IT companies are facing massive hurdles due to the growing automation and the COVID-19 pandemic that has left many people unemployed.
Source: SightsIn Plus

Numerous Indian tech giants reported huge dips in the total strength of their employees for the first time in the latest quarter due to less hiring and cost-cutting measures which left some employees out due to the Coronavirus pandemic.

Fresh graduates

Every year these software companies add a huge number of new graduates and are added as a strong indicator for the growth of the IT sector in the country. However, the trend of new jobs has been falling in the last few years due to automation. The pandemic has worsened growth further.

Adoption of automation by the IT companies has resulted in reducing the number of new hires and also left an impact on existing jobs. It is believed that increasing automation adoption can handle 70 percent of the current workload without the need for humans to intervene.

The COVID-19 pandemic has added to the declining jobs in the IT sectors. Hearsay suggests that clients may reduce outsourcing of their work, which is adding to the fear of more job losses in the future; the recovery in this sector is not clear yet.

The COVID quarter

For the COVID quarter (April-June), Infosys job count went down by 3,138, TEC by 4,786, Wipro by 1082, HCL Technologies by 136, and Tech Mahindra by 1820. In total, the decline in job count is 10,962 people. These people left the software companies during the COVID hit quarter.
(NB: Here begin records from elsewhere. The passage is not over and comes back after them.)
/-- The device log opened with the ROM's entries (Table 14.11): factory part, configuration record, image header, straps; then the
field part in use and the identity status. The manual lays out no item for the straps and the identity: free digests. -/
def State.openLog (s : State) : State :=
  let s := s.measure 0 1 (shake256 s.boot.factory 32) true
  let s := s.measure 0 2 (shake256 (s.flashRead 0x80000 5376) 32) true
  let s := s.measure 0 3 (shake256 (s.boot.header.take 4096) 32) true
  let s := s.logFree 4 true
  let s := if s.boot.field.isEmpty then s else s.measure 0 5 (shake256 s.boot.field 32)
  s.logFree 7

/-- The straps that WHA samples at the release of its reset (R440). -/
def State.sampleWha (s : State) : State :=
  let s := s.setFld .SEC_BOOT_STATUS_BOOT_SRC (bits s.boot.straps 1 0)
  s.setFld .SEC_BOOT_STATUS_HOST_PRESENT (bits s.boot.straps 2 2)

/-- The straps that the hub die samples (R440), and what SEC_BOOT_STATUS and SEC_VERSION show of the boot. -/
def State.showBoot (s : State) : State :=
  let b := s.boot
  let s := s.setFld .SEC_BOOT_STATUS_PAIR_ROLE (bits b.straps 3 3)
  let s := s.setFld .SEC_BOOT_STATUS_SAFE_ALONE (bits b.straps 4 4)
  let s := s.setFld .SEC_BOOT_STATUS_CONFIG_VALID (if b.config.isEmpty then 0 else 1)
  let s := s.setFld .SEC_VERSION_VERSION_FLOOR (s.confField 12 4 0)
  s.setFld .SEC_VERSION_SECURITY_VERSION (fieldAt b.header 12 4)

/-- A fresh challenge shown (R459). -/
def State.newChallenge (s : State) : State :=
  (List.range 4).foldl (init := s) fun s k =>
    let (v, s) := s.free 64
    s.setFld .SEC_DEBUG_CHALLENGE_CHALLENGE v k

/-- The debug window closes (R459): no challenge, the mailbox zeroed. -/
def State.shutWindow (s : State) : State :=
  let s := (List.range 4).foldl (fun s k => s.setFld .SEC_DEBUG_CHALLENGE_CHALLENGE 0 k) s
  let s := (List.range 2048).foldl (fun s w => s.setFld .SEC_DEBUG_MAILBOX_WORD 0 w) s
  s.setFld .SEC_DEBUG_CTRL_WINDOW 0

/-- After the debug window (Table 14.10, R432): a wake to Night Market is checked and goes on with Night-close, with the domains
of the compute dies and the links up (R430); otherwise the
main-path start and, with a valid configuration record, the pilots begin. -/
def State.afterWindow (s : State) : State :=
  let main := fun (s : State) =>
    let s := { s with transition := .boot false }
    ((s.modBoot fun b => { b with stage := 4 }).startMain).startPilots
  match s.transition with
  | .boot true =>
    match s.nightRefused true with
    | none =>
      let s := (s.modBoot fun b => { b with stage := 0 }).raiseFabric
      { s with transition := .nightClose, since := s.now }
    | some n => main (s.report 0xC01 0 (some n))
  | _ => main s

/-- WHB out of reset takes its firmware at the row at 185 ms (R505). -/
def State.fetchWhb (s : State) : State :=
  let x := s.island 1
  if s.boot.released.getD 1 false && x.supplyOk && !x.alive then s.islandUp 1 else s
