-- ==== Sys2Proof/Machine/Net.lean ====
section
/-!
DEFINITION. Machine/Net.lean: the Ethernet MACs (16, R491 to R494): bringing a MAC up and down, scheduled gates, frames and
credit-based shaping.
-/

namespace Sys2Proof.Machine

/-- The transmit side of MAC `n`. -/
def State.mac (s : State) (n : Nat) : MacTx := s.macTx.getD n MacTx.zero

/-- The transmit side of MAC `n` replaced. -/
def State.setMac (s : State) (n : Nat) (m : MacTx) : State := { s with macTx := setAt s.macTx n m }

/-! ## Up and down -/

/-- Does MAC `n` support the rate code (NET_MAC_CFG: 10 Gb/s on MACs 0 to 3, 1 or 2.5 Gb/s on MACs 4 and 5)? -/
def speedOk (n code : Nat) : Bool := if n < 4 then code == 2 else code < 2

/-- Are the settings of MAC `n` such that it may be brought up (R491)? -/
def State.macCfgOk (s : State) (n speed maxFrame : Nat) : Bool :=
  let addr := s.fld .NET_MAC_ADDR_ADDR n
  1518 ≤ maxFrame && maxFrame ≤ 9216 && addr != 0 && !bit addr 40 && speedOk n speed

/-- ENABLE of NET_MAC_CFG set together with the fields written beside it (R491). -/
def State.macUp (s : State) (n speed maxFrame : Nat) : State :=
  if s.fld .NET_MAC_CFG_ENABLE n = 1 then s
  else if s.macCfgOk n speed maxFrame then
    let s := s.setFld .NET_MAC_CFG_MAX_FRAME maxFrame n
    let s := if n < 4 then s else s.setFld .NET_MAC_CFG_SPEED speed n
    s.setFld .NET_MAC_CFG_ENABLE 1 n
  else s.refuse .NET_MAC_CFG 0x360 n

/-- Is MAC `n` used by an enabled stream context or by gPTP (R491)? -/
def State.macInUse (s : State) (n : Nat) : Bool :=
  (List.range 128).any (fun c =>
    s.fld .SENS_STREAM_CTX_ENABLE c == 1 && s.fld .SENS_STREAM_CTX_KIND c == 1 && s.fld .SENS_STREAM_CTX_PORT c == n) ||
  (s.fld .TIME_CFG_GPTP_EN == 1 && bit (s.fld .TIME_CFG_PORT_MASK) n)

/-- ENABLE of NET_MAC_CFG cleared (R491). -/
def State.macDown (s : State) (n : Nat) : State :=
  if s.macInUse n then s.refuse .NET_MAC_CFG 0x004 n else s.setFld .NET_MAC_CFG_ENABLE 0 n

/-- NET_MAC_ENABLE (R491): ENABLE set, the other settings as they stand. -/
def execNetMacEnable (mac : Fin 6) (s : State) : Out :=
  .next (s.macUp mac (s.fld .NET_MAC_CFG_SPEED mac) (s.fld .NET_MAC_CFG_MAX_FRAME mac))

/-- NET_MAC_DISABLE (R491). -/
def execNetMacDisable (mac : Fin 6) (s : State) : Out := .next (s.macDown mac)

/-- CLR_NET_CNT: bit 5n + k of NET_CNT_CLR (16). -/
def execClrNetCnt (mac : Fin 6) (k : Fin 5) (s : State) : Out := .next (s.setFld .NET_MAC_CNT_COUNT 0 mac k)

/-! ## Scheduled gates (R492) -/

/-- Entry `e` of the administrative list of MAC `n`. -/
def State.adminEntry (s : State) (n e : Nat) : Nat × Nat := (s.fld .NET_QBV_GCL_GATES n e, s.fld .NET_QBV_GCL_INTERVAL n e)

/-- The administrative list of MAC `n`, `len` entries long. -/
def State.adminList (s : State) (n len : Nat) : List (Nat × Nat) := (List.range len).map (s.adminEntry n)

/-- Does the administrative list pass the checks of R492? -/
def State.adminOk (s : State) (n len : Nat) : Bool :=
  let cycle := s.fld .NET_QBV_CYCLE_ADMIN_CYCLE n
  1 ≤ len && len ≤ 256 && 1000 ≤ cycle && cycle ≤ 1000000000 && (s.adminList n len).all fun e => 32 ≤ e.2

/-- CHANGE = 1 written, with the ADMIN_LEN written beside it (R492). -/
def State.qbvChange (s : State) (n len : Nat) : State :=
  if s.fld .NET_QBV_CTRL_PENDING n = 1 then s.refuse .NET_QBV_CTRL 0x004 n
  else if s.adminOk n len then
    let t := firstCycle (s.fld .NET_QBV_BASE_ADMIN_BASE_TIME n) (s.fld .NET_QBV_CYCLE_ADMIN_CYCLE n) (s.now + 10000)
    let s := (s.setFld .NET_QBV_CTRL_ADMIN_LEN len n).setFld .NET_QBV_CTRL_PENDING 1 n
    s.setMac n { s.mac n with change := some t }
  else s.refuse .NET_QBV_CTRL 0x360 n

/-- CHANGE (R492), with the list as it stands. -/
def execChange (mac : Fin 6) (s : State) : Out := .next (s.qbvChange mac (s.fld .NET_QBV_CTRL_ADMIN_LEN mac))

/-- Entry `e`, which starts at `t` in a cycle that ends at `stop`: it is cut at the end of the cycle, and the last entry lasts
until then (R492). -/
def MacTx.enter (m : MacTx) (e t stop : Nat) : MacTx :=
  let (g, d) := m.oper.getD e (255, 0)
  { m with gates := g, entry := e, cycleEnd := stop,
           entryEnd := if e + 1 < m.oper.length then min stop (t + d) else stop }

/-- QBV_CHANGE_TIME (R492): the administrative list becomes operational, and its gates with it where GATE_EN is set. -/
def execQbvChangeTime (mac : Fin 6) (s : State) : Out :=
  match (s.mac mac).change with
  | none => .next s
  | some t =>
    if s.now < t then .next s
    else
      let cycle := s.fld .NET_QBV_CYCLE_ADMIN_CYCLE mac
      let list := s.adminList mac (s.fld .NET_QBV_CTRL_ADMIN_LEN mac)
      let run := s.fld .NET_QBV_CTRL_GATE_EN mac == 1
      let m : MacTx := { s.mac mac with oper := list, cycle := cycle, base := s.fld .NET_QBV_BASE_ADMIN_BASE_TIME mac,
                                        origin := t, running := run, change := none }
      let s := (s.setFld .NET_QBV_CTRL_OPER_VALID 1 mac).setFld .NET_QBV_CTRL_PENDING 0 mac
      .next (s.setMac mac (m.enter 0 t (t + cycle)))

/-- The entry after the present one: the next of the list, or the first of the next cycle (R492). -/
def MacTx.nextEntry (m : MacTx) : MacTx :=
  if m.entry + 1 < m.oper.length ∧ m.entryEnd < m.cycleEnd then m.enter (m.entry + 1) m.entryEnd m.cycleEnd
  else m.enter 0 m.cycleEnd (m.cycleEnd + m.cycle)

/-- QBV_GATE_ENTRY (R492): the next entry of an operational list sets the gate states. -/
def execQbvGateEntry (mac : Fin 6) (s : State) : Out :=
  let m := s.mac mac
  if m.oper ≠ [] ∧ m.entryEnd ≤ s.now then .next (s.setMac mac m.nextEntry) else .next s

/-! ## Frames (R493) -/

/-- The gates in force: all of them open until a list runs (R492). -/
def MacTx.gatesNow (m : MacTx) : Nat := if m.running then m.gates else 255

/-- The entries of one cycle as they run: cut at its end, the last one lasting until then (R492). -/
def trimmed : List (Nat × Nat) → Nat → List (Nat × Nat)
  | [], _ => []
  | [(g, _)], left => [(g, left)]
  | (g, d) :: l, left => if left ≤ d then [(g, left)] else (g, d) :: trimmed l (left - d)

/-- Time for which the gate of class `c` stays open over the first entries of a list. -/
def openRun (c : Nat) : List (Nat × Nat) → Nat
  | [] => 0
  | (g, d) :: l => if bit g c then d + openRun c l else 0

/-- The longest opening of class `c` that starts at an entry of the list. -/
def longestRun (c : Nat) : List (Nat × Nat) → Nat
  | [] => 0
  | (g, d) :: l => max (openRun c ((g, d) :: l)) (longestRun c l)

/-- Is the gate of class `c` open in every entry? -/
def MacTx.neverCloses (m : MacTx) (c : Nat) : Bool := !m.running || (trimmed m.oper m.cycle).all fun e => bit e.1 c

/-- For how long the gate of class `c`, open at `now`, stays open. -/
def MacTx.openFor (m : MacTx) (c now : Nat) : Nat :=
  let l := trimmed m.oper m.cycle
  (m.entryEnd - now) + openRun c (l.drop (m.entry + 1) ++ l)

/-- Line time of a frame in tenths of a ns: preamble, start delimiter, frame and inter-frame gap at the MAC rate (R493). -/
def lineTime (speed bytes : Nat) : Nat := (bytes + 20) * (if speed = 2 then 8 else if speed = 1 then 32 else 80)

/-- Does a frame of this line time complete before its class's gate closes, if it starts at `now` (R493)? -/
def MacTx.fits (m : MacTx) (c now line : Nat) : Bool :=
  bit m.gatesNow c && (m.neverCloses c || line ≤ 10 * m.openFor c now)

/-- Has a frame queued at `q` waited one whole operational cycle with no opening that is long enough (R493)? -/
def MacTx.hopeless (m : MacTx) (c q now line : Nat) : Bool :=
  m.running && m.cycle ≤ now - max q m.origin && !m.neverCloses c &&
  (let l := trimmed m.oper m.cycle
   10 * longestRun c (l ++ l) < line)

/-! ## Credit-based shaping (R494) -/

/-- The MAC rate in kb/s. -/
def rateOf (speed : Nat) : Nat := if speed = 2 then 10000000 else if speed = 1 then 2500000 else 1000000

/-- Open time of class `c` within the first `t` ns of a cycle. -/
def openIn (c : Nat) : List (Nat × Nat) → Nat → Nat
  | [], _ => 0
  | (g, d) :: l, t => (if bit g c then min d t else 0) + openIn c l (t - d)

/-- Open time of class `c` from the origin of the list until `t`. -/
def MacTx.openUntil (m : MacTx) (c t : Nat) : Nat :=
  let l := trimmed m.oper m.cycle
  let n := t - m.origin
  n / m.cycle * openIn c l m.cycle + openIn c l (n % m.cycle)

/-- Open time of class `c` from `a` to `b`, by the list in force (log 70): before it took effect every gate counts as open. -/
def MacTx.openTime (m : MacTx) (c a b : Nat) : Nat :=
  if m.running then (min b m.origin - min a m.origin) + (m.openUntil c b - m.openUntil c a) else b - a

/-- The credit of class `c` at `now` for a frame that has waited since `q`: nothing waited before that, so credit above 0
fell to 0; it grows with idleSlope while the gate is open, up to hiCredit (R494, IEEE 802.1Q; log 70). -/
def MacTx.creditFor (m : MacTx) (c q now idle hi : Nat) : Int :=
  let t := m.creditAt.getD c 0
  let k := m.credit.getD c 0
  let rise := fun (a b : Nat) => ((10 * idle * m.openTime c a b : Nat) : Int)
  let k := if t < q then min 0 (k + rise t (min q now)) else k
  min (hi : Int) (k + rise (max q t) now)

/-- hiCredit, or −loCredit, that MAX_FRAME gives for a slope (IEEE 802.1Q), in 10⁻⁷ bits (log 70). -/
def creditLimit (maxFrame slope speed : Nat) : Nat := slope * lineTime speed maxFrame

/-- The traffic class of a frame (NET_TC_MAP): untagged frames use class 0. -/
def State.classOf (s : State) (n : Nat) (tagged : Bool) (pcp : Nat) : Nat :=
  if tagged then bits (s.fld .NET_TC_MAP_PCP_TC n) (3 * pcp + 2) (3 * pcp) else 0

/-- Credit of class `c` of MAC `n` for a frame queued at `q` (R494); an unshaped class needs none. -/
def State.shapedCredit (s : State) (n c q : Nat) : Int :=
  let idle := s.fld .NET_QAV_IDLE_SLOPE n c
  let hi := creditLimit (s.fld .NET_MAC_CFG_MAX_FRAME n) idle (s.fld .NET_MAC_CFG_SPEED n)
  if s.fld .NET_QAV_EN n c = 1 then (s.mac n).creditFor c q s.now idle hi else 0

/-- The frame goes out: the line is taken, and a shaped class pays with sendSlope, no lower than loCredit (R494). -/
def State.sendFrame (s : State) (n c line : Nat) (credit : Int) : State :=
  let speed := s.fld .NET_MAC_CFG_SPEED n
  let send := rateOf speed - s.fld .NET_QAV_IDLE_SLOPE n c
  let lo : Int := creditLimit (s.fld .NET_MAC_CFG_MAX_FRAME n) send speed
  let m := s.mac n
  let done := s.now + ceilDiv line 10
  let m := { m with busy := done }
  let m := if s.fld .NET_QAV_EN n c = 1 then
      { m with credit := setAt m.credit c (max (-lo) (credit - (send * line : Nat))), creditAt := setAt m.creditAt c done }
    else m
  (s.setMac n m).count .NET_MAC_CNT_COUNT n 3

/-- ETH_FRAME_TX (R493, R494): a frame that waits since `queuedAt` starts, is discarded, or goes on waiting; one longer than
MAX_FRAME is never sent (NET_MAC_CFG). -/
def execEthFrameTx (mac : Fin 6) (tagged : Bool) (pcp : Fin 8) (bytes queuedAt : Nat) (s : State) : Out :=
  let m := s.mac mac
  let c := s.classOf mac tagged pcp
  let line := lineTime (s.fld .NET_MAC_CFG_SPEED mac) bytes
  if s.fld .NET_MAC_CFG_ENABLE mac ≠ 1 ∨ !s.domainOn 33 ∨ s.fld .NET_MAC_CFG_MAX_FRAME mac < bytes ∨ s.now < queuedAt then
    .next s
  else if m.hopeless c queuedAt s.now line then .next (s.count .NET_MAC_CNT_COUNT mac 4)
  else
    let k := s.shapedCredit mac c queuedAt
    if m.busy ≤ s.now ∧ m.fits c s.now line ∧ 0 ≤ k then .next (s.sendFrame mac c line k) else .next s

/-- The IDLE_SLOPE values of the shaped classes of MAC `n` other than `c`, added up (R494). -/
def State.slopesBut (s : State) (n c : Nat) : Nat :=
  (List.range 8).foldl (init := 0) fun (a : Nat) (k : Nat) =>
    if k ≠ c ∧ s.fld .NET_QAV_EN n k = 1 then a + s.fld .NET_QAV_IDLE_SLOPE n k else a

/-- EN and IDLE_SLOPE of a class written (R494): what would reserve more than 75 % of the MAC rate is refused. A class that
becomes shaped starts with no credit (IEEE 802.1Q). -/
def State.qavSet (s : State) (n c en slope : Nat) : State :=
  if en = 1 ∧ rateOf (s.fld .NET_MAC_CFG_SPEED n) * 3 < 4 * (s.slopesBut n c + slope) then s.refuse .NET_QAV 0x360 n c
  else
    let m := s.mac n
    let m := if en = 1 ∧ s.fld .NET_QAV_EN n c = 0 then
        { m with credit := setAt m.credit c 0, creditAt := setAt m.creditAt c s.now }
      else m
    ((s.setMac n m).setFld .NET_QAV_EN en n c).setFld .NET_QAV_IDLE_SLOPE slope n c

/-- QAV_ENABLE (R494): EN set, with IDLE_SLOPE as it stands. -/
def execQavEnable (mac : Fin 6) (cls : Fin 8) (s : State) : Out :=
  .next (s.qavSet mac cls 1 (s.fld .NET_QAV_IDLE_SLOPE mac cls))

end Sys2Proof.Machine
end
Before the lockdown, total number of employees at TCS stood at 4,48,462 and later in June the number fell to 4,43,676. Infosys, in total, has 2,42,371 employees, and this number fell to 2,39,233. Noida-based HCL’s total count of employees before the lockdown was 1,50,423 after two months, the number fell to 1,50,287.

Wipro in total had 1,82,886 employees in March, and this number fell to 1,81,804. While Tech Mahindra’s headcount was 1,25,236 before lockdown, later in June, the number fell to  1,23,416.

Demand for freshers has also dropped, with some companies hiring through the hiring process and others offering fewer jobs than they did before. Nearly 70 percent decline in demand for professionals with 0-3 years of experience band. The demand for workforce in the BPO/IT sector fell drastically by 60 percent.

The pre-existing economic slowdown

IT companies’ growth was scaling down in the last few years due to the global slowdown. Accenture is a prime example: the company reported revenue growth of 11 percent, which fell to 9.5 percent and 9 percent in the first and sector quarters of 2019. This shows the slowing trend started in these companies.

However, industry experts are predicting that the sector will jump back to double-digit growth by converting digital challenges faced by customers into revenue along with off-shore engineering services and product development will continue but the traditional application and infrastructure support will go down as automation will cut down the need for human power.